Тот подошел, сел рядом.
— Ну, — сказал он, — что случилось с тобой? Почему школу забросил? И вообще…
Лукьянов молчал, еще ниже наклонил голову.
— Ты ведь хороший парень, Дима. Тебе учиться надо. Обязательно.
— Трудно стало, устаю очень… — соврал Лукьянов, надеясь как-то увести разговор в сторону.
— Неправда! Ты отлично успевал, и не только у меня, я ведь знаю…

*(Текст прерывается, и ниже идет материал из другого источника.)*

/-! ### Updates that pass through them -/

@[simp] theorem State.modBay_firing (s : State) (c b : Nat) (f : Bay → Bay) : (s.modBay c b f).firing = s.firing := rfl
@[simp] theorem State.modBay_agenda (s : State) (c b : Nat) (f : Bay → Bay) : (s.modBay c b f).agenda = s.agenda := rfl
@[simp] theorem State.modBay_stepCount (s : State) (c b : Nat) (f : Bay → Bay) : (s.modBay c b f).stepCount = s.stepCount := rfl
@[simp] theorem State.modBay_fresh (s : State) (c b : Nat) (f : Bay → Bay) : (s.modBay c b f).fresh = s.fresh := rfl
@[simp] theorem State.modBay_cycles (s : State) (c b : Nat) (f : Bay → Bay) : (s.modBay c b f).cycles = s.cycles := rfl
@[simp] theorem State.modBay_tick (s : State) (c b : Nat) (f : Bay → Bay) : (s.modBay c b f).tick = s.tick := rfl
@[simp] theorem State.modBay_beat (s : State) (c b : Nat) (f : Bay → Bay) : (s.modBay c b f).beat = s.beat := rfl
@[simp] theorem State.modBay_mem (s : State) (c b : Nat) (f : Bay → Bay) : (s.modBay c b f).mem = s.mem := rfl
@[simp] theorem State.modBay_elements (s : State) (c b : Nat) (f : Bay → Bay) : (s.modBay c b f).elements = s.elements := rfl
@[simp] theorem State.modBay_crucibles (s : State) (c b : Nat) (f : Bay → Bay) : (s.modBay c b f).crucibles = s.crucibles := rfl
@[simp] theorem State.modBay_courses (s : State) (c b : Nat) (f : Bay → Bay) : (s.modBay c b f).courses = s.courses := rfl
@[simp] theorem State.modBay_ctxs (s : State) (c b : Nat) (f : Bay → Bay) : (s.modBay c b f).ctxs = s.ctxs := rfl
@[simp] theorem State.modBay_kernels (s : State) (c b : Nat) (f : Bay → Bay) : (s.modBay c b f).kernels = s.kernels := rfl
@[simp] theorem State.modBay_planes (s : State) (c b : Nat) (f : Bay → Bay) : (s.modBay c b f).planes = s.planes := rfl
@[simp] theorem State.modBay_transit (s : State) (c b : Nat) (f : Bay → Bay) : (s.modBay c b f).transit = s.transit := rfl
@[simp] theorem State.modBay_eaveOut (s : State) (c b : Nat) (f : Bay → Bay) : (s.modBay c b f).eaveOut = s.eaveOut := rfl
@[simp] theorem State.modBay_readyOut (s : State) (c b : Nat) (f : Bay → Bay) : (s.modBay c b f).readyOut = s.readyOut := rfl
@[simp] theorem State.modBay_sidebandOut (s : State) (c b : Nat) (f : Bay → Bay) : (s.modBay c b f).sidebandOut = s.sidebandOut := rfl
@[simp] theorem State.modBay_faults (s : State) (c b : Nat) (f : Bay → Bay) : (s.modBay c b f).faults = s.faults := rfl
@[simp] theorem State.modBay_dooms (s : State) (c b : Nat) (f : Bay → Bay) : (s.modBay c b f).dooms = s.dooms := rfl
@[simp] theorem State.modBay_barriers (s : State) (c b : Nat) (f : Bay → Bay) : (s.modBay c b f).barriers = s.barriers := rfl
@[simp] theorem State.modBay_cells (s : State) (c b : Nat) (f : Bay → Bay) : (s.modBay c b f).cells = s.cells := rfl
@[simp] theorem State.modBay_cellWaits (s : State) (c b : Nat) (f : Bay → Bay) : (s.modBay c b f).cellWaits = s.cellWaits := rfl
@[simp] theorem State.modBay_stags (s : State) (c b : Nat) (f : Bay → Bay) : (s.modBay c b f).stags = s.stags := rfl
@[simp] theorem State.modBay_selectors (s : State) (c b : Nat) (f : Bay → Bay) : (s.modBay c b f).selectors = s.selectors := rfl
@[simp] theorem State.modBay_lineTags (s : State) (c b : Nat) (f : Bay → Bay) : (s.modBay c b f).lineTags = s.lineTags := rfl
@[simp] theorem State.modBay_lostPages (s : State) (c b : Nat) (f : Bay → Bay) : (s.modBay c b f).lostPages = s.lostPages := rfl
@[simp] theorem State.modBay_waited (s : State) (c b : Nat) (f : Bay → Bay) : (s.modBay c b f).waited = s.waited := rfl
@[simp] theorem State.modBay_released (s : State) (c b : Nat) (f : Bay → Bay) : (s.modBay c b f).released = s.released := rfl
@[simp] theorem State.modBay_structPages (s : State) (c b : Nat) (f : Bay → Bay) : (s.modBay c b f).structPages = s.structPages := rfl
@[simp] theorem State.modBay_replay (s : State) (c b : Nat) (f : Bay → Bay) : (s.modBay c b f).replay = s.replay := rfl
@[simp] theorem State.modBay_guardNotes (s : State) (c b : Nat) (f : Bay → Bay) : (s.modBay c b f).guardNotes = s.guardNotes := rfl
@[simp] theorem State.modBay_plateWork (s : State) (c b : Nat) (f : Bay → Bay) : (s.modBay c b f).plateWork = s.plateWork := rfl
@[simp] theorem State.modBay_migrated (s : State) (c b : Nat) (f : Bay → Bay) : (s.modBay c b f).migrated = s.migrated := rfl
@[simp] theorem State.modBay_departed (s : State) (c b : Nat) (f : Bay → Bay) : (s.modBay c b f).departed = s.departed := rfl
@[simp] theorem State.modBay_ridge (s : State) (c b : Nat) (f : Bay → Bay) : (s.modBay c b f).ridge = s.ridge := rfl
@[simp] theorem State.modBay_slots (s : State) (c b : Nat) (f : Bay → Bay) : (s.modBay c b f).slots = s.slots := rfl
@[simp] theorem State.modBay_rdgWaits (s : State) (c b : Nat) (f : Bay → Bay) : (s.modBay c b f).rdgWaits = s.rdgWaits := rfl
@[simp] theorem State.modBay_rdgTicket (s : State) (c b : Nat) (f : Bay → Bay) : (s.modBay c b f).rdgTicket = s.rdgTicket := rfl
@[simp] theorem State.modBay_changes (s : State) (c b : Nat) (f : Bay → Bay) : (s.modBay c b f).changes = s.changes := rfl
@[simp] theorem State.modBay_journal (s : State) (c b : Nat) (f : Bay → Bay) : (s.modBay c b f).journal = s.journal := rfl
@[simp] theorem State.modBay_journalCut (s : State) (c b : Nat) (f : Bay → Bay) : (s.modBay c b f).journalCut = s.journalCut := rfl
@[simp] theorem State.modBay_saved (s : State) (c b : Nat) (f : Bay → Bay) : (s.modBay c b f).saved = s.saved := rfl
@[simp] theorem State.modBay_hostIn (s : State) (c b : Nat) (f : Bay → Bay) : (s.modBay c b f).hostIn = s.hostIn := rfl
@[simp] theorem State.modBay_windowIn (s : State) (c b : Nat) (f : Bay → Bay) : (s.modBay c b f).windowIn = s.windowIn := rfl
@[simp] theorem State.modBay_hostOut (s : State) (c b : Nat) (f : Bay → Bay) : (s.modBay c b f).hostOut = s.hostOut := rfl
@[simp] theorem State.modBay_hostMem (s : State) (c b : Nat) (f : Bay → Bay) : (s.modBay c b f).hostMem = s.hostMem := rfl
@[simp] theorem State.modBay_sigs (s : State) (c b : Nat) (f : Bay → Bay) : (s.modBay c b f).sigs = s.sigs := rfl
@[simp] theorem State.modBay_linkUp (s : State) (c b : Nat) (f : Bay → Bay) : (s.modBay c b f).linkUp = s.linkUp := rfl
@[simp] theorem State.modBay_sideband (s : State) (c b : Nat) (f : Bay → Bay) : (s.modBay c b f).sideband = s.sideband := rfl
@[simp] theorem State.modBay_policy (s : State) (c b : Nat) (f : Bay → Bay) : (s.modBay c b f).policy = s.policy := rfl
@[simp] theorem State.modBay_telem (s : State) (c b : Nat) (f : Bay → Bay) : (s.modBay c b f).telem = s.telem := rfl
@[simp] theorem State.modBay_reach (s : State) (c b : Nat) (f : Bay → Bay) : (s.modBay c b f).reach = s.reach := rfl
@[simp] theorem State.modBay_readyWords (s : State) (c b : Nat) (f : Bay → Bay) : (s.modBay c b f).readyWords = s.readyWords := rfl
@[simp] theorem State.modBay_created (s : State) (c b : Nat) (f : Bay → Bay) : (s.modBay c b f).created = s.created := rfl
@[simp] theorem State.modBay_captures (s : State) (c b : Nat) (f : Bay → Bay) : (s.modBay c b f).captures = s.captures := rfl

— Трудно мне, Борис Григорьевич…
— Вижу, что трудно. Вижу — камень какой-то носишь, давно замечаю. Так ты поделись, может, помогу чем-то…
Лукьянов покачал головой.
— Нет, Борис Григорьевич, никто мне в этом не поможет…
— Что ж, не хочешь говорить — дело твое. Может, ты и прав, есть вещи, с которыми человек должен справляться сам. И ты бы справился, я уверен… Но то, что ты сделал — променял школу, знания на какую-то ночлежку, малину, на водку и карты…
Лукьянов вздрогнул, поднял голову.
Швейк смотрел на него с жалостью и негодованием.
— Я все знаю, Лукьянов. Знаю, где ты бывал все эти ночи, что ты делал…
— Откуда вы…
— Этого я тебе не скажу.
Швейк встал и в волнении зашагал по комнате.
— Ты думаешь, они тебя первого заарканили? Сколько таких, как ты — хороших ребят — превращались в забулдыг, пропойц, кончали свою жизнь под ножом или под забором… Но с тобой этого не будет! Слышишь? Не будет! Не отдам тебя им! И никого больше не отдадим. Прикроем эту малину в ближайшие же дни!
— Борис Григорьевич. — Лукьянов встал. — Я не пойду туда больше, слово даю. Только… Не надо…
— Почему? — Швейк остановился, смотрел прямо в глаза.
— Они… Они все могут… Убить могут.
— Боишься?
— Не за себя.
— За кого же?
— Там… Один человек есть…
— О ней не беспокойся. О ней мы позаботимся.
Лукьянов расширил глаза.
— Так вы…
Всё! — прервал его Швейк. — Об этом больше ни слова. И чтоб ни одна душа… Ты понял?
— Понял.
— Пока поживешь у меня. Согласен?
— Не знаю… Зачем это?
— Веселей мне будет, я ведь совсем один, слова вымолвить не с кем. Да и, чего греха таить, трудновато с одной-то… — Он взмахнул рукой. — Хоть дров наколешь… Ну как, договорились?
Лукьянов колебался.
— Борис Григорьевич, скажите… Вот есть на свете человек, который тебе дороже всего, дороже жизни. И вдруг теряешь ты этого человека навсегда, и надежды нет… И жить неохота… И тогда… Ну, сами знаете…
Швейк дрожащими пальцами надел очки, как-то странно посмотрел на него, сгорбился, подошел к столу, взял фотографию в рамке, там была изображена молодая женщина с девочкой на руках, он долго держал перед собой фотографию, и лицо его искривилось в болезненной, страдальческой улыбке.